(Collected data entries)
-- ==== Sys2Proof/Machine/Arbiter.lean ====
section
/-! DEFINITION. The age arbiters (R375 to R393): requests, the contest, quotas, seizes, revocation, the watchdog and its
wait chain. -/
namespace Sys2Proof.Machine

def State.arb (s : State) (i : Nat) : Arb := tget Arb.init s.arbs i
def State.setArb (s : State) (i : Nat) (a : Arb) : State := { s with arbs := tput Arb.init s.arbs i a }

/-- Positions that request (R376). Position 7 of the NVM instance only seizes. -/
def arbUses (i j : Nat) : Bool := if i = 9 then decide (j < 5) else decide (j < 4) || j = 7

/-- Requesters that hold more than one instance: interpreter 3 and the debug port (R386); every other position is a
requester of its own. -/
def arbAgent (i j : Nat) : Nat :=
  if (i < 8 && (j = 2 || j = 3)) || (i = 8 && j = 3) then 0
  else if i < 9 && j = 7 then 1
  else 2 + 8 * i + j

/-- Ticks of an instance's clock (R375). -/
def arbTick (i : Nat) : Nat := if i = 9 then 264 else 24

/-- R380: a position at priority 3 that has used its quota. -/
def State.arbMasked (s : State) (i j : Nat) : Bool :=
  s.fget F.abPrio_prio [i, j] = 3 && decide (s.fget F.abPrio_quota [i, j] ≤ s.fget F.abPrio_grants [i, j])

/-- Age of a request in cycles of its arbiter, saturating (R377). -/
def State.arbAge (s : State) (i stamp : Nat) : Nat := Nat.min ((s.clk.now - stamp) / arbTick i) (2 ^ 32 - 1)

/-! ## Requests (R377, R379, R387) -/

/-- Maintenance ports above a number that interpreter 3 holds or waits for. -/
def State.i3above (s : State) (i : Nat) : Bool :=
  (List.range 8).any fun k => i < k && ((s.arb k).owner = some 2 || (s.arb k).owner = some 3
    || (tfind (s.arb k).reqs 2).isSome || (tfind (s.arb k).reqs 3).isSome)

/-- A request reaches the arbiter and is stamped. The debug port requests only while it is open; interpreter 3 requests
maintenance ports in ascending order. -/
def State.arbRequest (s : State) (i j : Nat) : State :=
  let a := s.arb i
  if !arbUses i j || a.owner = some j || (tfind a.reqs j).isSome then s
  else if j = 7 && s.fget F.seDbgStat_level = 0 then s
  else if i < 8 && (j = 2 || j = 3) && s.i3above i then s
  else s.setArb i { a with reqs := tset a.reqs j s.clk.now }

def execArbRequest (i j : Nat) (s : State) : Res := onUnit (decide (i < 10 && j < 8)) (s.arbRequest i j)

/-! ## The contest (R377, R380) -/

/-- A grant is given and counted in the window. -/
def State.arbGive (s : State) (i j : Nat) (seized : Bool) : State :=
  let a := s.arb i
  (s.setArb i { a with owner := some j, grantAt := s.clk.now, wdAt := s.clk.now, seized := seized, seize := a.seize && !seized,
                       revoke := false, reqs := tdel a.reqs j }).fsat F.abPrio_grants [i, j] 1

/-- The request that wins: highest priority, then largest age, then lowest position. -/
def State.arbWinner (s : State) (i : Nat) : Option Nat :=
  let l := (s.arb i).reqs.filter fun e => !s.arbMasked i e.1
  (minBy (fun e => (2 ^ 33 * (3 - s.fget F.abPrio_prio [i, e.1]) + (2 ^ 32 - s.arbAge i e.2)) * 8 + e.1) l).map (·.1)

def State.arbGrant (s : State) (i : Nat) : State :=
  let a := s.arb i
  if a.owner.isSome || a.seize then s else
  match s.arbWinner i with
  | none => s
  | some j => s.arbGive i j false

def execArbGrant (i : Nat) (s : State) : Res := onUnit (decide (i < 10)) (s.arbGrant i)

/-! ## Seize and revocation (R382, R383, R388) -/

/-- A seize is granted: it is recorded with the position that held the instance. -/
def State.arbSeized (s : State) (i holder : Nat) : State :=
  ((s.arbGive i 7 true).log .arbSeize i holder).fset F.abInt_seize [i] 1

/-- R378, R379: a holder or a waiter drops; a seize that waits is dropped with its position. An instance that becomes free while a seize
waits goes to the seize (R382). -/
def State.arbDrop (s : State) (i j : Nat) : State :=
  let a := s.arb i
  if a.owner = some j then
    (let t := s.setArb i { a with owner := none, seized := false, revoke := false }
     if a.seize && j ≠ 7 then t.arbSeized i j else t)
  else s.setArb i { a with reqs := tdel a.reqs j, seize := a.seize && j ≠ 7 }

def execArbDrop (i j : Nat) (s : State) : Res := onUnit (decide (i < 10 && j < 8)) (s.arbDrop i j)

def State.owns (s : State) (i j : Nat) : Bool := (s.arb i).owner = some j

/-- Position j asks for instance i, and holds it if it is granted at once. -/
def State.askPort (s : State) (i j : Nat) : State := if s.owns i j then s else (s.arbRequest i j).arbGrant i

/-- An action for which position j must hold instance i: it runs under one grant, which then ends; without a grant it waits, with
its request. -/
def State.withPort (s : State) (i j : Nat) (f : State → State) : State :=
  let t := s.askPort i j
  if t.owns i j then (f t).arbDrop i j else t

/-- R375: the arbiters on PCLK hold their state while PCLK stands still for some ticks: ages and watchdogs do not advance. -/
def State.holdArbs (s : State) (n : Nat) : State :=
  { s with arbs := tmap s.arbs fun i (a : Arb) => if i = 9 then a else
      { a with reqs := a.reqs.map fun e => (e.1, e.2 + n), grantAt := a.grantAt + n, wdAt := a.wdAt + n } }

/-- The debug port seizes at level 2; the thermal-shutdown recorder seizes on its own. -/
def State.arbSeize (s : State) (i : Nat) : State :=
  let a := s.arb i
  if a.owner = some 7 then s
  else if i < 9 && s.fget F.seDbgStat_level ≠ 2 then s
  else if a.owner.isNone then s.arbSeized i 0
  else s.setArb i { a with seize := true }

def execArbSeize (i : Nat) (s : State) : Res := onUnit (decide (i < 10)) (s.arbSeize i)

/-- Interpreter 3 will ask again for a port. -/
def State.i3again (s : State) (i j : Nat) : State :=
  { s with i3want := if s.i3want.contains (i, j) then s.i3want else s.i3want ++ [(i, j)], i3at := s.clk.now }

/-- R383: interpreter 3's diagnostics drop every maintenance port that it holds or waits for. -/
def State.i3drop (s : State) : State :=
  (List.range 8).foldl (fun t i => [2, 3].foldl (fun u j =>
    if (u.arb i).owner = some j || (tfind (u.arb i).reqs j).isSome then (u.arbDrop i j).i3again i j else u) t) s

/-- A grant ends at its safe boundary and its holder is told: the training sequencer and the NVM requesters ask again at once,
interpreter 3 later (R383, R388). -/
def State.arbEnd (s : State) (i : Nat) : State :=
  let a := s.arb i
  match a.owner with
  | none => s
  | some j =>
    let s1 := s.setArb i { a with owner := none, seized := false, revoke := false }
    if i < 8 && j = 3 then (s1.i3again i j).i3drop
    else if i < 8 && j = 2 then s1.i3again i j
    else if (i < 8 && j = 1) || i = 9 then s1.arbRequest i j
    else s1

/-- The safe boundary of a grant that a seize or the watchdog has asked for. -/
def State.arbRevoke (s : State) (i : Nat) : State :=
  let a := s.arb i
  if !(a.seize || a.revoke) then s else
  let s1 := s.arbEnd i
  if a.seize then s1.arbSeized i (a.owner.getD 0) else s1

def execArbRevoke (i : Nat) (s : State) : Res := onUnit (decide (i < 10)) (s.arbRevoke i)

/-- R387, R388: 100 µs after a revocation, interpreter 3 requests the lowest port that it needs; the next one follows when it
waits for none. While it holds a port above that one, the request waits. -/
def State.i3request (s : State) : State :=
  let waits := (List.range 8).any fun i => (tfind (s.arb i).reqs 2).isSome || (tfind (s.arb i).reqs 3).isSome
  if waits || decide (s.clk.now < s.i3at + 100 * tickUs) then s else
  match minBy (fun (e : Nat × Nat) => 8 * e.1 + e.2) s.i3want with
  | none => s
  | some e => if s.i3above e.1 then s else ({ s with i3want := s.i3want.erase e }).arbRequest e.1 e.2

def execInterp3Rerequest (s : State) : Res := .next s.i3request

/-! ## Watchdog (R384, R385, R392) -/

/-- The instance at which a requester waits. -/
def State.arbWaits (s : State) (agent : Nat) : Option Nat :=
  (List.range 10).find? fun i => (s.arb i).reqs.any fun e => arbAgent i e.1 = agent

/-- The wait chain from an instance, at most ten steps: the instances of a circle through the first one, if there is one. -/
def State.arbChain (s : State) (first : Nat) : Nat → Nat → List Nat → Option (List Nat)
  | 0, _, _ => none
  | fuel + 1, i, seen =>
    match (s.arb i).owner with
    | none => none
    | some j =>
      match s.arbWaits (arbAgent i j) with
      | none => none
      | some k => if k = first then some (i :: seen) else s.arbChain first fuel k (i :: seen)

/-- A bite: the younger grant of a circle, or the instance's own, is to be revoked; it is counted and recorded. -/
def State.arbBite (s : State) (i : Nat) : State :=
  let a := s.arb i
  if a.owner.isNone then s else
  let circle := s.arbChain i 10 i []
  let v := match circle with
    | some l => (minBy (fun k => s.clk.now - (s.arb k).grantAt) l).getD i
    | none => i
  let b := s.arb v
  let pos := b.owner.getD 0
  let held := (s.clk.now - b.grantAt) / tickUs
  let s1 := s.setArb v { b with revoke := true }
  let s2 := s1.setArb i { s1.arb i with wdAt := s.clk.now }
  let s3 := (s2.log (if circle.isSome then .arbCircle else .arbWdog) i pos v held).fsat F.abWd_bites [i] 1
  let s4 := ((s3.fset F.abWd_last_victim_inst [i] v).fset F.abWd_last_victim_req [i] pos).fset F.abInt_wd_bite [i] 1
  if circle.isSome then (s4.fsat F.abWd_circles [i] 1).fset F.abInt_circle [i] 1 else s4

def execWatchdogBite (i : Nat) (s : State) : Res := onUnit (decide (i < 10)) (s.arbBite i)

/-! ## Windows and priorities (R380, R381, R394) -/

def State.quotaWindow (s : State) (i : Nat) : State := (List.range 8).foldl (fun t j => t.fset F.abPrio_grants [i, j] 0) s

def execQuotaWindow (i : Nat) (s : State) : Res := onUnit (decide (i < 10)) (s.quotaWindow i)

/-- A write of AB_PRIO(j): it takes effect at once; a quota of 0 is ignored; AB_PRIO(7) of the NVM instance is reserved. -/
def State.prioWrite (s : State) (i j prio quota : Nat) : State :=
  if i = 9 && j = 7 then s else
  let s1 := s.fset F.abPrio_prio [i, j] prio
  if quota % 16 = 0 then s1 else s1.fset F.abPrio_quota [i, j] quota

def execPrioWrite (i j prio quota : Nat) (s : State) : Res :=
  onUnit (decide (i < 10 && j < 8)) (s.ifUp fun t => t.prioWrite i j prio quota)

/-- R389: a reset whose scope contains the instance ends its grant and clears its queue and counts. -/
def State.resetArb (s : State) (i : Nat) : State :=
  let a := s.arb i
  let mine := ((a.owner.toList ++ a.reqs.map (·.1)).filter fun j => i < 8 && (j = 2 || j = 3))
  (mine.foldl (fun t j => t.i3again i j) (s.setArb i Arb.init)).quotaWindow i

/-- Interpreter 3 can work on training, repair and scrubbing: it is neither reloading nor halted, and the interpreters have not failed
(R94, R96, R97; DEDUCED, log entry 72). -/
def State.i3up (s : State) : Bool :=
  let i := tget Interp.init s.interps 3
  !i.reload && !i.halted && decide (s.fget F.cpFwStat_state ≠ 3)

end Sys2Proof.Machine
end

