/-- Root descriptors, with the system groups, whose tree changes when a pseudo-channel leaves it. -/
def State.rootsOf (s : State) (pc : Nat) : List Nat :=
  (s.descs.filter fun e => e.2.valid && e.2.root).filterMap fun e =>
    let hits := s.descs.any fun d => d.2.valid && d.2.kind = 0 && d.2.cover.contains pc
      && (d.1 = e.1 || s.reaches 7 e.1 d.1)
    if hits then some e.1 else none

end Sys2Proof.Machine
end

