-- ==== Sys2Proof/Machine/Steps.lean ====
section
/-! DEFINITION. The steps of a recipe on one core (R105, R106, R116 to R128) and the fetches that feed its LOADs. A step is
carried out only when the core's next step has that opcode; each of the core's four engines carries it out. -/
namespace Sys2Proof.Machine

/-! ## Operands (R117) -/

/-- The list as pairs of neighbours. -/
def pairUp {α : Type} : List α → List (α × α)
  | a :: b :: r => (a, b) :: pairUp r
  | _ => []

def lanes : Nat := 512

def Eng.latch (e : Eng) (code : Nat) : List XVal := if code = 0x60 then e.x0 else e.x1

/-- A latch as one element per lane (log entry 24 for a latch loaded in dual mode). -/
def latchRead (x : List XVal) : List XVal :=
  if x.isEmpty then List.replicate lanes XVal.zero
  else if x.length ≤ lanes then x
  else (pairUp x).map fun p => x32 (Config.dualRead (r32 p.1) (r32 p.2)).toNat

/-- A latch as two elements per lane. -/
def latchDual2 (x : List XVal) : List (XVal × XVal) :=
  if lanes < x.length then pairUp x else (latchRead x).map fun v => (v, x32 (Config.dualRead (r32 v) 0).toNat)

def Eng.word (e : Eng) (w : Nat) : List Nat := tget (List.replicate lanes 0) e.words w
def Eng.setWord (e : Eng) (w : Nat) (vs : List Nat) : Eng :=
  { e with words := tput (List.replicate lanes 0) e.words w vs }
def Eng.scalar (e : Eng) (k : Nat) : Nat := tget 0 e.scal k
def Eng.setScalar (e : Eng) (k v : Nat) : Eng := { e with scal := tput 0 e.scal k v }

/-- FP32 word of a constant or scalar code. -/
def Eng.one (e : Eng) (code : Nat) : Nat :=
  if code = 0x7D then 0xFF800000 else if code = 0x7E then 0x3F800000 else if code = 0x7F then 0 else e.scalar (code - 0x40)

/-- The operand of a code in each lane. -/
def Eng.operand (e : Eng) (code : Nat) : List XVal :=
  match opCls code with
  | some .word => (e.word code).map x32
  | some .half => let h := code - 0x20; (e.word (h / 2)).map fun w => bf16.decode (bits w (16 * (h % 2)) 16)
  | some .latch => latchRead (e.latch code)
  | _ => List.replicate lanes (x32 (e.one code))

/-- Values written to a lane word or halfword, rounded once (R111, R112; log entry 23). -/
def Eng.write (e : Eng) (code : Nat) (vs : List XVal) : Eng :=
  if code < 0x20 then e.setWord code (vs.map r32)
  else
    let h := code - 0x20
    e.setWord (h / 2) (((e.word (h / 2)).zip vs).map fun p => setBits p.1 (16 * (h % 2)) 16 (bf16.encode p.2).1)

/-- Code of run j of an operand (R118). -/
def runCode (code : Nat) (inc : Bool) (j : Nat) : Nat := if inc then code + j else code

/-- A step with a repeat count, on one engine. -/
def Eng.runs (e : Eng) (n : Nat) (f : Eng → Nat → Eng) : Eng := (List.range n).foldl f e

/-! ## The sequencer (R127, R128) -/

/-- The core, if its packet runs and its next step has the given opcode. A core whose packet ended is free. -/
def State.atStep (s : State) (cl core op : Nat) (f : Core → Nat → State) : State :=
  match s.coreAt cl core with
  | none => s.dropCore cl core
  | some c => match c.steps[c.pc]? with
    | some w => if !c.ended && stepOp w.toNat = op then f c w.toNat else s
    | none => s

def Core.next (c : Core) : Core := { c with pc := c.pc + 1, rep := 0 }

**REQUIRED ACTION:** Lines of the data that include the string "holds" are to be counted; report the total by itself.

**ANSWER AREA:** 4